I walked out of the stall. The inside of the barn was now brightly lit by the bulbs over the workbench. Mel Scott was sitting there with his back to me, working on a small engine.
He turned, beckoned me over, and pointed at the stool beside him.
I crossed the barn floor and sat on the stool. “What’s going on?” I said.
“Just watch what I’m doing,” he said. “This here is the motor from a snowmobile. I’m showing you how to replace the fuel pump, okay? You’re interested in this stuff, right?”
I shrugged. “Sure.” I leaned on my elbows to watch him.
Less than a minute later, two silhouettes appeared in the entrance to the barn. They stood there for a minute. Then one of them said, “Hello, Mr. Coyne.”
It was Detective Neil Vanderweigh.
I waved to him. “Hello.”
The two of them came over, and in the light from the bulbs over Mel’s workbench, I saw that the other one was Sergeant Dwyer, the Cortland cop.

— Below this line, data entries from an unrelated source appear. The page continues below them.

-- ==== Sys2Proof/Machine/Ops.lean ====
section
/-!
DEFINITION. The shared operations of the cores: packets, fills, selection records, event logs, ending a context,
taking a trap and returning from one, and the frame of every issued instruction.
-/

namespace Sys2Proof.Machine

/-! ### Messages (R328 to R330) -/

/-- A 16-byte header (R328). -/
def mkHeader (dst rpt : Nat) (dk rind : Nat) (rv : Bool) (fmt scor kind aux sctx : Nat) : BitVec 128 :=
  BitVec.ofNat 128 (dst % 2 ^ 32 * 2 ^ 96 + rpt % 2 ^ 32 * 2 ^ 64 + dk % 16 * 2 ^ 60 + rind % 16 * 2 ^ 56
    + (if rv then 2 ^ 55 else 0) + fmt % 8 * 2 ^ 52 + scor % 2048 * 2 ^ 41 + kind % 256 * 2 ^ 32
    + aux % 2 ^ 24 * 2 ^ 8 + sctx % 256)

/-- A message from its header and its 48-byte payload. -/
def mkMessage (h : BitVec 128) (payload : BitVec 384) : BitVec 512 := payload ++ h

def msgDst (m : BitVec 512) : Nat := fldN m 96 32
def msgDk (m : BitVec 512) : Nat := fldN m 60 4
def msgRind (m : BitVec 512) : Nat := fldN m 56 4
def msgFmt (m : BitVec 512) : Nat := fldN m 52 3
def msgKind (m : BitVec 512) : Nat := fldN m 32 8
def msgAux (m : BitVec 512) : Nat := fldN m 8 24
def msgPayload (m : BitVec 512) : BitVec 384 := fld m 128 384

/-- The core that a port name's bits 16:6 name, and its node (R171). -/
def nameCore (n : Nat) : Nat := coreOfField (n / 64 % 2048)
def nameNode (n : Nat) : Nat := n / 2 ^ 17 % 4096
/-- The port name of a port of a core of this node. -/
def portName (s : State) (cn p : Nat) : Nat := s.node * 2 ^ 17 + coreField cn * 64 + p

/-- What R132 consults of a send, a command or a post: a store of RC kind to a place of its own (R136). -/
def sendOrd (acq rel : Bool) : Ord := { okind := 2, ld := false, st := true, acq := acq, rel := rel, lo := 0, hi := 0 }

/-- What R132 consults of an access, with the tick of its issue. -/
def Ord.issued (o : Ord) (s : State) : Ord := { o with born := s.tick }

/-- A packet put in flight. -/
def launchPacket (s : State) (owner : Option (Nat × BitVec 8)) (o : Ord) (p : Packet) : State :=
  { s with net := s.net ++ [{ owner := owner, ord := o.issued s, body := p,
                              launch := owner.bind (fun e => (getCtx s e.1).launch) }] }

/-- A packet of the hardware, ordered against nothing, that counts for a launch. -/
def sendFor (s : State) (launch : Option Nat) (p : Packet) : State :=
  { s with net := s.net ++ [{ owner := none, ord := sendOrd false false, body := p, launch := launch }] }

/-- A packet of the hardware, ordered against nothing. -/
def sendPacket (s : State) (p : Packet) : State := sendFor s none p

/-- Where a context's fill goes (R330). -/
def replyOf (s : State) (k reg : Nat) : Reply :=
  let c := getCtx s k
  { ctx := k, gen := stGen c.st, reg := reg, inTrap := stTrap c.st }

/-- A context name (R331). -/
def ctxName (s : State) (k : Nat) : Dword :=
  let c := getCtx s k
  BitVec.ofNat 64 ((stGen c.st).toNat * 2 ^ 40 + coreField (ctxCore k) * 2 ^ 29 + stCtx c.st)

/-! ### Ordering (R131, R132) -/

/-- Whether X must be performed before Y, by rules 1 to 6 of R132. No rule of R132 asks for the scope. -/
def mustPrecede (x y : Ord) : Bool :=
  let sc := fun (o : Ord) => o.okind == 0
  let strong := fun (o : Ord) => o.okind ≤ 1
  x.overlaps y
    || sc x
    || (sc y && strong x)
    || (strong x && strong y && !(x.st && !x.ld && y.ld && !y.st))
    || (x.acq && x.ld && decide (x.okind ≤ 2))
    || (y.rel && y.st && decide (y.okind ≤ 2))

/-- A chain command of the context has been accepted and is not complete (R305, R315). The context is one whatever handler
issued it (R357). -/
def harpUnderway (s : State) (k : Nat) : Bool :=
  (getCluster s (coreCluster (ctxCore k))).harp.cmds.any (fun e => e.2.cmd.owner.map Prod.fst == some k)

/-- An access of the context must wait for one in flight (R132). -/
def mustWait (s : State) (k : Nat) (o : Ord) : Bool := (pendingOf s k).any (fun f => mustPrecede f.ord o)

/-- A packet that stands for an access issued earlier goes before what its context has issued since (R132). -/
def putByIssue (s : State) (k : Nat) (f : Flight) : State :=
  let older := fun (e : Flight) => !(ownedBy k e && decide (f.ord.born < e.ord.born))
  { s with net := s.net.takeWhile older ++ f :: s.net.dropWhile older }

Dwyer nodded to me and said, “How you doin’?” to Mel.
“Workin’ on it,” said Mel.
Vanderweigh jerked his head at Dwyer, who started wandering around the barn.
“What brings you here?” I said to Vanderweigh.
“I’m the cop,” he said. “I get to ask the questions. That was my question.”
“Mrs. Scott invited me over,” I said. “I accepted. There’s not a helluva lot to do in this town. Watching a mechanical genius repair a snowmobile engine is pretty entertaining stuff. I’m learning a lot. That’s the fuel pump he’s working on.”
From the corner of my eye, I watched Dwyer. He was poking around the tractor and the flatbed truck that were parked in the back of the barn.
Vanderweigh pulled a stool up beside me and hitched himself onto it. “I wondered what you’d do if you found yourself without an escort.”
“So you tracked me down. I’m flattered.”
“Oh, we care deeply,” he said.
Dwyer returned from the rear of the barn and was looking up the stairs that led to the hayloft.